** DATA RECORDS follows **
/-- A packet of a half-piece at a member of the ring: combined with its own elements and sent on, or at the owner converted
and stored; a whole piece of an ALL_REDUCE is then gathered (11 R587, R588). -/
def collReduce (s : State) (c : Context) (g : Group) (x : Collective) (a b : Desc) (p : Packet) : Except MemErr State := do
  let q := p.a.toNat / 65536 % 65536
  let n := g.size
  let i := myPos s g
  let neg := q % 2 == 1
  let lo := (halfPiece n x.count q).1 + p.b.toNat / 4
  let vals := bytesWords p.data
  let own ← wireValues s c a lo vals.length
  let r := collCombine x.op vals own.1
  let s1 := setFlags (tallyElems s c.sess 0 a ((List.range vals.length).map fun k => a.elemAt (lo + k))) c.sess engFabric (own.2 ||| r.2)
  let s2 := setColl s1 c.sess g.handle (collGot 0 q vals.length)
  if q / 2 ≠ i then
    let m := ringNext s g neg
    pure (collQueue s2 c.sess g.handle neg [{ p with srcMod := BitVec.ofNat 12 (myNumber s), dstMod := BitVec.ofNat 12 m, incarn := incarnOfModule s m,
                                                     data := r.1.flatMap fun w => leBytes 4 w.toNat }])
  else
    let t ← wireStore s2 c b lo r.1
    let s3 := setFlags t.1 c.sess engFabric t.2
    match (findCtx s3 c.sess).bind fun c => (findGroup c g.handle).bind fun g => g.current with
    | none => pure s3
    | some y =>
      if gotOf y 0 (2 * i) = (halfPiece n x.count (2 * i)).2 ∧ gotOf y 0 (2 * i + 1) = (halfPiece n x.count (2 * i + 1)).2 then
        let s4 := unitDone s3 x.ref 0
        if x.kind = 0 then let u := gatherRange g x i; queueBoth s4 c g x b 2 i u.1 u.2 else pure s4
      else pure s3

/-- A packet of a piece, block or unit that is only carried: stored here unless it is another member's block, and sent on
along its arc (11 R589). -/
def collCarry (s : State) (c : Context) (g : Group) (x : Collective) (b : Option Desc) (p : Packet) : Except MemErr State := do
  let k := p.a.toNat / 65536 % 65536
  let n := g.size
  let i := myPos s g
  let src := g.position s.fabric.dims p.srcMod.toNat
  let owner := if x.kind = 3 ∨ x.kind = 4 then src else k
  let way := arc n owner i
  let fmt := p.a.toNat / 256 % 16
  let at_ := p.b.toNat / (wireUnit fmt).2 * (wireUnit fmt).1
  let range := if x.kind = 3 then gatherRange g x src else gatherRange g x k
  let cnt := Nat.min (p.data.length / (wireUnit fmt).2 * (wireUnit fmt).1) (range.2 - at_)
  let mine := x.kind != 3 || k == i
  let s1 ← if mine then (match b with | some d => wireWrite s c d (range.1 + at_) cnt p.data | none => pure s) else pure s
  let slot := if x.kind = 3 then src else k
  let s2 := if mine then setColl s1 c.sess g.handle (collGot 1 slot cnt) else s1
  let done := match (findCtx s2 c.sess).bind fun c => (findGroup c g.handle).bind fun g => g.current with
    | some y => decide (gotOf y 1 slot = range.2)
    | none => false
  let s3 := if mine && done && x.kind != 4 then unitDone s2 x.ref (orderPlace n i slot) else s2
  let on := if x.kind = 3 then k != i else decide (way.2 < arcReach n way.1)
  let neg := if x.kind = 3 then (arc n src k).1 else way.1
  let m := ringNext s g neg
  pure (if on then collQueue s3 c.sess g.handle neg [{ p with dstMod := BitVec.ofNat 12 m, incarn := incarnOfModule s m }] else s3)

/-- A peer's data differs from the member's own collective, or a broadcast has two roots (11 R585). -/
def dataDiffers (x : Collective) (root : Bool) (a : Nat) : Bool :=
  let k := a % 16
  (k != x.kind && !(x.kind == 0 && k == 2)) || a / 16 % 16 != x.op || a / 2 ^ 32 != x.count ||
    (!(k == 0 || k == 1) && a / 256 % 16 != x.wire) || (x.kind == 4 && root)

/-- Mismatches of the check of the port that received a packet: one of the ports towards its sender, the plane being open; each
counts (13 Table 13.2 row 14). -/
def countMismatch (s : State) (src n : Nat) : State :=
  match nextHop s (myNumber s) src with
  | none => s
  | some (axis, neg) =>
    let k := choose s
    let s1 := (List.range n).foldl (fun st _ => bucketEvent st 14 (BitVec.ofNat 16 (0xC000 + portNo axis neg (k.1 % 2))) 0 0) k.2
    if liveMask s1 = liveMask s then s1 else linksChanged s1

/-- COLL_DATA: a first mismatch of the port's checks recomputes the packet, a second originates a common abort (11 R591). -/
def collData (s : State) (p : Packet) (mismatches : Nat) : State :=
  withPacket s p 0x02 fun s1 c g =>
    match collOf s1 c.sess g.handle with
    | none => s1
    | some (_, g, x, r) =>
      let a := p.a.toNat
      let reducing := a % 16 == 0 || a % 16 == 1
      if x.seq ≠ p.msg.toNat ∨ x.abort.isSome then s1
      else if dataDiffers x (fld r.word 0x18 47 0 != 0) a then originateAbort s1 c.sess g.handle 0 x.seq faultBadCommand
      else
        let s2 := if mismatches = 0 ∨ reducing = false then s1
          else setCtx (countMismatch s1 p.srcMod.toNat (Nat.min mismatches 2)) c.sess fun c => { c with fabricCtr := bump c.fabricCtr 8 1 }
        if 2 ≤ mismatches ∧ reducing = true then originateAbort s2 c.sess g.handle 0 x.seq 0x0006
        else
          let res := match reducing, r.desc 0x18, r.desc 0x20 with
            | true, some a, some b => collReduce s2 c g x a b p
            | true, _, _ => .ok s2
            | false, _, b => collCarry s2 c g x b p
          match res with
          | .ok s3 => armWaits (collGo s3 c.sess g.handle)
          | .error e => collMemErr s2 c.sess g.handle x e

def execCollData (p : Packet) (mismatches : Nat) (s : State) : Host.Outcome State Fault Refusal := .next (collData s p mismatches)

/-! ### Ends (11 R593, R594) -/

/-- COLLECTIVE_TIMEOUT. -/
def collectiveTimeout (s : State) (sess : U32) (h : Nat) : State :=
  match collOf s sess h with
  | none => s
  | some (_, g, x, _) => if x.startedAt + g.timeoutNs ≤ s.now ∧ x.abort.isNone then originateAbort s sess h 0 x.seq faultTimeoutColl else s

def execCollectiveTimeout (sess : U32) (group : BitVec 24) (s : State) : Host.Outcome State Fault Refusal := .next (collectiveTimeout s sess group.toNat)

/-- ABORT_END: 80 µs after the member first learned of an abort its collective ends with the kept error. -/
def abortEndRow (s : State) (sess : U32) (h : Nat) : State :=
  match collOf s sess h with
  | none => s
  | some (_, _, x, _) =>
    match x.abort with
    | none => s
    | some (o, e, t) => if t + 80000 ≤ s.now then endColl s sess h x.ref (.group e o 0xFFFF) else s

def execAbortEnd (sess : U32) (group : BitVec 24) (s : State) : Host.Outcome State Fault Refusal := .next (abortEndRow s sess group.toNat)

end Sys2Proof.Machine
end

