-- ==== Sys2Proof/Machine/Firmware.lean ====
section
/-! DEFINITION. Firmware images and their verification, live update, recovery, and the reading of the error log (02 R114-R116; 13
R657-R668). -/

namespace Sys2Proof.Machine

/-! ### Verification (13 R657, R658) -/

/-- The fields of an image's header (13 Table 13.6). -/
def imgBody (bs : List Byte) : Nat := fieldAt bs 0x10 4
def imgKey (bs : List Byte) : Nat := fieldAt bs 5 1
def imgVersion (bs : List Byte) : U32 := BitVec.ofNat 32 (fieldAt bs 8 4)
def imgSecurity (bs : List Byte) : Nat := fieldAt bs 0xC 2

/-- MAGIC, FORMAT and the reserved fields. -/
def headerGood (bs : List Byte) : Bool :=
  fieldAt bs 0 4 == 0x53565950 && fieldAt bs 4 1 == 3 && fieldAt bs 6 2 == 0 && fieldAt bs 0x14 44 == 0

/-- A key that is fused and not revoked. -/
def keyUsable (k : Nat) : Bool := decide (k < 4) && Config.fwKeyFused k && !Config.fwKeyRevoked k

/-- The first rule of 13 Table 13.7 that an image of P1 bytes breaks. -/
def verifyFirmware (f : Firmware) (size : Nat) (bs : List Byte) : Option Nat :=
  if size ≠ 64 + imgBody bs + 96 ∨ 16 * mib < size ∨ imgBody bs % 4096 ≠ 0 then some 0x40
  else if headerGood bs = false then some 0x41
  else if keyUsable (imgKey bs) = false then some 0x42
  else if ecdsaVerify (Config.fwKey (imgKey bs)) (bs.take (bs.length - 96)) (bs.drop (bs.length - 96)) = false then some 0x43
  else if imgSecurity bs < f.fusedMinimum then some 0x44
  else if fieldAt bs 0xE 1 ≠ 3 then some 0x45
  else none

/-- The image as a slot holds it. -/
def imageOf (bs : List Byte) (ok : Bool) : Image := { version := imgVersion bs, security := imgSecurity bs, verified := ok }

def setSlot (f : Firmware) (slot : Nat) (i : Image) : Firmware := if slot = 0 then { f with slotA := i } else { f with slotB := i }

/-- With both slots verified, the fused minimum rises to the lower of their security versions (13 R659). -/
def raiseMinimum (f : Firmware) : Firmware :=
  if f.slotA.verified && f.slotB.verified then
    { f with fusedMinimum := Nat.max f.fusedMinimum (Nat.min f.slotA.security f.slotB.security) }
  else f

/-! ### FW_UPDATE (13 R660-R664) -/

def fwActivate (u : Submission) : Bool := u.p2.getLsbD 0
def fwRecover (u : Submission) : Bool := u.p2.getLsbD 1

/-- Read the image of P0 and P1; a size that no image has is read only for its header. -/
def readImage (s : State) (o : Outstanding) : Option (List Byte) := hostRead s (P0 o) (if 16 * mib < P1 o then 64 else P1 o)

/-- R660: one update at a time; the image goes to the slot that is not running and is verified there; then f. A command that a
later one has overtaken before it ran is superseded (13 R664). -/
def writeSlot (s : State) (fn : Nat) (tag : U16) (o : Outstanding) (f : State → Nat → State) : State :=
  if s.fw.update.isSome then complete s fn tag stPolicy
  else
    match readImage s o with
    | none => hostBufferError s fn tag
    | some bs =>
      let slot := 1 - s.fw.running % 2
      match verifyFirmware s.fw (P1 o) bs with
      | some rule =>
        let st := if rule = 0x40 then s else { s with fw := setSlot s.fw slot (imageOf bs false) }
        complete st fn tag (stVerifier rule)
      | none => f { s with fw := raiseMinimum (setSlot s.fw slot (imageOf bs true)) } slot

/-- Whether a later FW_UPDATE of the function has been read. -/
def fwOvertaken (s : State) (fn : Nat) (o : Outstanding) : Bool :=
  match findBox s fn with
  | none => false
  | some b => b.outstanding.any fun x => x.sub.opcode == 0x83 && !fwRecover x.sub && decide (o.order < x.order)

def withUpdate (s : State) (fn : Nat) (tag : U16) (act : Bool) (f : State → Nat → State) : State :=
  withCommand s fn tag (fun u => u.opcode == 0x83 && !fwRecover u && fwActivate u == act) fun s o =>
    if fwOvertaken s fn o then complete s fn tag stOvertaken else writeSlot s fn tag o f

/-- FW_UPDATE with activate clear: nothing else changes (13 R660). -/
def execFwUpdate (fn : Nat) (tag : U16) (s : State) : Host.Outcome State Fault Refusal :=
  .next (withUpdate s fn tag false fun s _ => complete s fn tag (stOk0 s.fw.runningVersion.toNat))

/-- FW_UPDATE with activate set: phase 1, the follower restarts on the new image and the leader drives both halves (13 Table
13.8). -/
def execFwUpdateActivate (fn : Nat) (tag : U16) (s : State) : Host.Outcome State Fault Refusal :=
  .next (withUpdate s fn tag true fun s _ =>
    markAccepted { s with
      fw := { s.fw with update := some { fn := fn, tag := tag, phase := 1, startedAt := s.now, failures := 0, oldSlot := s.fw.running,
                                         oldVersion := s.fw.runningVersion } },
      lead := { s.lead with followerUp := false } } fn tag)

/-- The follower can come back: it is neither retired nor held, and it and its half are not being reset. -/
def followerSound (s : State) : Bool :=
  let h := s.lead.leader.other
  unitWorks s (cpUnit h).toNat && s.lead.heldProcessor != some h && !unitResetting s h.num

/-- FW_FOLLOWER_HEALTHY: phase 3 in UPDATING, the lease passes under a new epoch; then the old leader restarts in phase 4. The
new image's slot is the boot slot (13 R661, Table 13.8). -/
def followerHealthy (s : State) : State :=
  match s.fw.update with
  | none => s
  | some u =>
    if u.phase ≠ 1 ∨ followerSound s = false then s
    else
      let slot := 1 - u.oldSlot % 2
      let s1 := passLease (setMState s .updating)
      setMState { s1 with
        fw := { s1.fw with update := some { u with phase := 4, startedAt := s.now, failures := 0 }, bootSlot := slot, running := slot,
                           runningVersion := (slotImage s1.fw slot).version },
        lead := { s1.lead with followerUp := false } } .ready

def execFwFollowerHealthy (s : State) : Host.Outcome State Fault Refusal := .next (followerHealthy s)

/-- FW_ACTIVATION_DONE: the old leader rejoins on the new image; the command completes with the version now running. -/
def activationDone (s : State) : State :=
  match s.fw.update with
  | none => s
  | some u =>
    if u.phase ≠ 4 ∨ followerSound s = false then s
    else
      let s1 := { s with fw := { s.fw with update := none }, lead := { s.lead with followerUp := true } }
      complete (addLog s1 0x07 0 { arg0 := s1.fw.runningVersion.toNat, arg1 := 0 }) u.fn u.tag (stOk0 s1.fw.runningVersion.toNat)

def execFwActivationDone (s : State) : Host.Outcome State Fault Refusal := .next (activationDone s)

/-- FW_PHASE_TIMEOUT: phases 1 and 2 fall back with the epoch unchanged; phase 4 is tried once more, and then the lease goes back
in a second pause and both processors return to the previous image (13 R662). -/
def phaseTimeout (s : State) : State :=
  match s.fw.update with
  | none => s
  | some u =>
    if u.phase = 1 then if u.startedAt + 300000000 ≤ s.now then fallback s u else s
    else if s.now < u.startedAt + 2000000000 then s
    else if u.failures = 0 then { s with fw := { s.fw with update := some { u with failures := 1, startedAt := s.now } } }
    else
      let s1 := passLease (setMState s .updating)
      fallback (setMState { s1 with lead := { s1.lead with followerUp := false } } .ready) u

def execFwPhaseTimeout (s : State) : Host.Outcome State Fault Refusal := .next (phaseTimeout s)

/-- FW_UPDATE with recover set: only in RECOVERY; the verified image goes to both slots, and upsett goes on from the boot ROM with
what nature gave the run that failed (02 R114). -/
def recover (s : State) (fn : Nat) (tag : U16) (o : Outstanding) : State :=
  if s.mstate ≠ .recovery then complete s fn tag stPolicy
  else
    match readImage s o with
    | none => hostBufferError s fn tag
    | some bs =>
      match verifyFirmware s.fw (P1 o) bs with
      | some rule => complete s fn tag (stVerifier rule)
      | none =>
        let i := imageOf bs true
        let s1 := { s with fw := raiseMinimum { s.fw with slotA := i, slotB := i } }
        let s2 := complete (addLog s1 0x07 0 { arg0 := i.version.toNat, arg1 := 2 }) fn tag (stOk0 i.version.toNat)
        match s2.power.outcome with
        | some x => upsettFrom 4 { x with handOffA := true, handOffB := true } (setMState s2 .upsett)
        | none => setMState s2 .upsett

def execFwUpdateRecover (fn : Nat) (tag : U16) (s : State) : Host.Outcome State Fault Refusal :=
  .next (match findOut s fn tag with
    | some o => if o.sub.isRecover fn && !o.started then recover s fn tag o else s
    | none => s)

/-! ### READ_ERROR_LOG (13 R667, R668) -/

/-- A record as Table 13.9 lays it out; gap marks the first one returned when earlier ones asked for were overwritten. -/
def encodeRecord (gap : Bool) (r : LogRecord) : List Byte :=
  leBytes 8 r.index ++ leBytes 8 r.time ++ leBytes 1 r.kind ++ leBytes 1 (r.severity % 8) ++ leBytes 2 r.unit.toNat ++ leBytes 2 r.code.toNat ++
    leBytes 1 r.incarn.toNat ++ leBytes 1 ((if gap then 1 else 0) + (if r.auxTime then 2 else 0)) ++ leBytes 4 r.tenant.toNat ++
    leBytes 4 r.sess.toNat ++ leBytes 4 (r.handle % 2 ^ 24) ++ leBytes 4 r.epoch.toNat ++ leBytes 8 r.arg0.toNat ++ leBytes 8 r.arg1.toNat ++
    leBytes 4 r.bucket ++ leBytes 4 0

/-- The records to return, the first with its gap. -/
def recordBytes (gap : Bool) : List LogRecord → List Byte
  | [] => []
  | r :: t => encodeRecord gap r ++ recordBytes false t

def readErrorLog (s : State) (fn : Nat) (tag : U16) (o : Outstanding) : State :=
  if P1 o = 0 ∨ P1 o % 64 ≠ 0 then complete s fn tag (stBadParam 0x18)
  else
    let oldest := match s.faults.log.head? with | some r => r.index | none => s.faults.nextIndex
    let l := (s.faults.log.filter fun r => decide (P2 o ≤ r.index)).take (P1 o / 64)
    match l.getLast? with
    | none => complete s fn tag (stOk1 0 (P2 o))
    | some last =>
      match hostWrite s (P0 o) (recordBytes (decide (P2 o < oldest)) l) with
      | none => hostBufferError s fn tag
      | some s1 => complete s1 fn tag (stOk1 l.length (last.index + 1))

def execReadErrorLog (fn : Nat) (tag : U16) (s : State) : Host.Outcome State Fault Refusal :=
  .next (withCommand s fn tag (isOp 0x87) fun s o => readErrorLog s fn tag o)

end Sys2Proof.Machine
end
** End of DATA RECORDS **
◆ THE PROBLEM ◆
Output exactly the span of lines beginning at the first line of the records and ending at the line that holds "let neg := q % 2 == 1", inclusive, with no other text.

◆ TASK RESULT ◆
/-- A packet of a half-piece at a member of the ring: combined with its own elements and sent on, or at the owner converted
and stored; a whole piece of an ALL_REDUCE is then gathered (11 R587, R588). -/
def collReduce (s : State) (c : Context) (g : Group) (x : Collective) (a b : Desc) (p : Packet) : Except MemErr State := do
  let q := p.a.toNat / 65536 % 65536
  let n := g.size
  let i := myPos s g
  let neg := q % 2 == 1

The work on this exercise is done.